The answer is a stretch of the material below, returned exactly: the line containing "t.fields = fieldFile []", the line containing "theorem idmInterval_lt (m", and all lines between.

++++++++++

/-- A frame accepted under enforcement, with one bit inverted past its preamble and in the packet checksum
or what it covers, ends in `INTEGRITY_FAILURE` (44_decode.md sections 2 and 3). -/
theorem decodeFrame_catches_flip {f : FrameSpec} {ex : Memory → List Word} {s t : State} {lo a k : Nat}
    (hranges : f.crc.ranges = [(lo, f.crc.fieldOff)]) (hpoly : f.crc.poly.getLsbD 0 = true)
    (hpre : f.preamble.length ≤ a) (hlo : lo ≤ a) (hhi : a < f.crc.fieldOff + 2) (hk : k < 8)
    (h : decodeFrame f true ex s = .next t) (hout : statusOutcome t.status = 1) :
    ∃ t', decodeFrame f true ex (s.flipBit a k) = .next t' ∧ statusOutcome t'.status = 4 ∧
      NoRecordLeft t' := by
  obtain ⟨hagree, -⟩ := decodeFrame_succeeded h hout
  obtain ⟨hcrc, -⟩ := checksumsAgree_iff.mp (hagree rfl)
  have hm : matchFrame f (s.flipBit a k) = .matched :=
    (matchFrame_write f s _ hpre).trans (matchFrame_of_decodeFrame_succeeded h hout)
  have hdisagree : checksumsAgree f (s.flipBit a k).frame = false :=
    Bool.eq_false_iff.mpr fun he => checksum_disagrees_after_write hranges hpoly hlo hhi
      (xor_bit_ne (s.frame.read a) hk) hcrc (checksumsAgree_iff.mp he).1
  obtain ⟨o, u, ht⟩ := decodeFrame_completes f true ex (s.flipBit a k)
  have hfour : statusOutcome (finish o u).status = 4 := by
    rw [statusOutcome_of_enforced hm ht, hdisagree]
    rfl
  exact ⟨_, ht, hfour, noRecordLeft_of_decodeFrame ht (by rw [hfour]; decide)⟩

/-- Settles O33: SCM+'s checksum covers bytes 2 to 13 and stands in bytes 14 and 15. -/
theorem scmpSingleBitErrorIsCaught : Obligations.ScmpSingleBitErrorIsCaught := by
  intro s t a k hlo hhi hk hen h hout
  have hon : scmpCrcEn s.cfg = true := hen
  have hflip : exec .decodeScmp (s.flipBit a k) = decodeFrame scmpSpec true scmpFields (s.flipBit a k) :=
    congrArg (fun en => decodeFrame scmpSpec en scmpFields (s.flipBit a k)) hon
  rw [exec_decodeScmp, execDecodeScmp, hon] at h
  rw [hflip]
  exact decodeFrame_catches_flip (lo := 2) rfl (by decide) hlo hlo hhi hk h hout

/-- Settles O34: by default IDM's packet checksum covers bytes 7 to 89 and stands in bytes 90 and 91. -/
theorem idmSingleBitErrorIsCaught : Obligations.IdmSingleBitErrorIsCaught := by
  intro s t a k hlo hhi hk hen hfrom hto h hout
  have hon : idmCrcEn s.cfg = true := hen
  have hflip : exec .decodeIdm (s.flipBit a k) =
      decodeFrame (idmSpec s.params) true (idmFields s.params) (s.flipBit a k) :=
    congrArg (fun en => decodeFrame (idmSpec s.params) en (idmFields s.params) (s.flipBit a k)) hon
  have hranges : (idmSpec s.params).crc.ranges = [(7, (idmSpec s.params).crc.fieldOff)] := by
    simp [idmSpec, hfrom, hto]
  have hpoly : (idmSpec s.params).crc.poly.getLsbD 0 = true := by simp [idmSpec]
  rw [exec_decodeIdm, execDecodeIdm, hon] at h
  rw [hflip]
  exact decodeFrame_catches_flip hranges hpoly hlo hlo hhi hk h hout

/-! ### The values of the fields -/

/-- A decode leaves the extracted fields or none (44_decode.md R181, R184). -/
theorem fields_of_decodeFrame {f : FrameSpec} {en : Bool} {ex : Memory → List Word} {s t : State}
    (h : decodeFrame f en ex s = .next t) :
    t.fields = fieldFile [] ∨ t.fields = fieldFile (ex s.frame) := by
  obtain ⟨-, rfl⟩ | ⟨-, -, -, rfl⟩ | ⟨-, -, rfl⟩ := decodeFrame_cases h
  · exact .inl rfl
  · exact .inl rfl
  · exact .inr rfl

/-- A byte field in a register stays below its width (42_extract.md R140). -/
theorem word_be_lt (m : Memory) (off w : Nat) : (word (be m off w)).toNat < 256 ^ w :=
  (BitVec.toNat_ofNat _ _).trans_lt ((Nat.mod_le _ _).trans_lt (be_lt m off w))

theorem ofHalf_lt (h : Half) : (ofHalf h).toNat < 2 ^ 16 := by
  have hlt := h.isLt
  rw [ofHalf, BitVec.toNat_setWidth]
  omega

/-- An interval is a 14-bit value (42_extract.md R146). -/
theorem idmInterval_lt (m : Memory) (j : Nat) : (idmInterval m j).toNat < 2 ^ 14 :=
  (BitVec.toNat_ofNat _ _).trans_lt ((Nat.mod_le _ _).trans_lt (bits_lt m _ 14))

++++++++++

_Completed exercise_:
    t.fields = fieldFile [] ∨ t.fields = fieldFile (ex s.frame) := by
  obtain ⟨-, rfl⟩ | ⟨-, -, -, rfl⟩ | ⟨-, -, rfl⟩ := decodeFrame_cases h
  · exact .inl rfl
  · exact .inl rfl
  · exact .inr rfl

/-- A byte field in a register stays below its width (42_extract.md R140). -/
theorem word_be_lt (m : Memory) (off w : Nat) : (word (be m off w)).toNat < 256 ^ w :=
  (BitVec.toNat_ofNat _ _).trans_lt ((Nat.mod_le _ _).trans_lt (be_lt m off w))

theorem ofHalf_lt (h : Half) : (ofHalf h).toNat < 2 ^ 16 := by
  have hlt := h.isLt
  rw [ofHalf, BitVec.toNat_setWidth]
  omega

/-- An interval is a 14-bit value (42_extract.md R146). -/
theorem idmInterval_lt (m : Memory) (j : Nat) : (idmInterval m j).toNat < 2 ^ 14 :=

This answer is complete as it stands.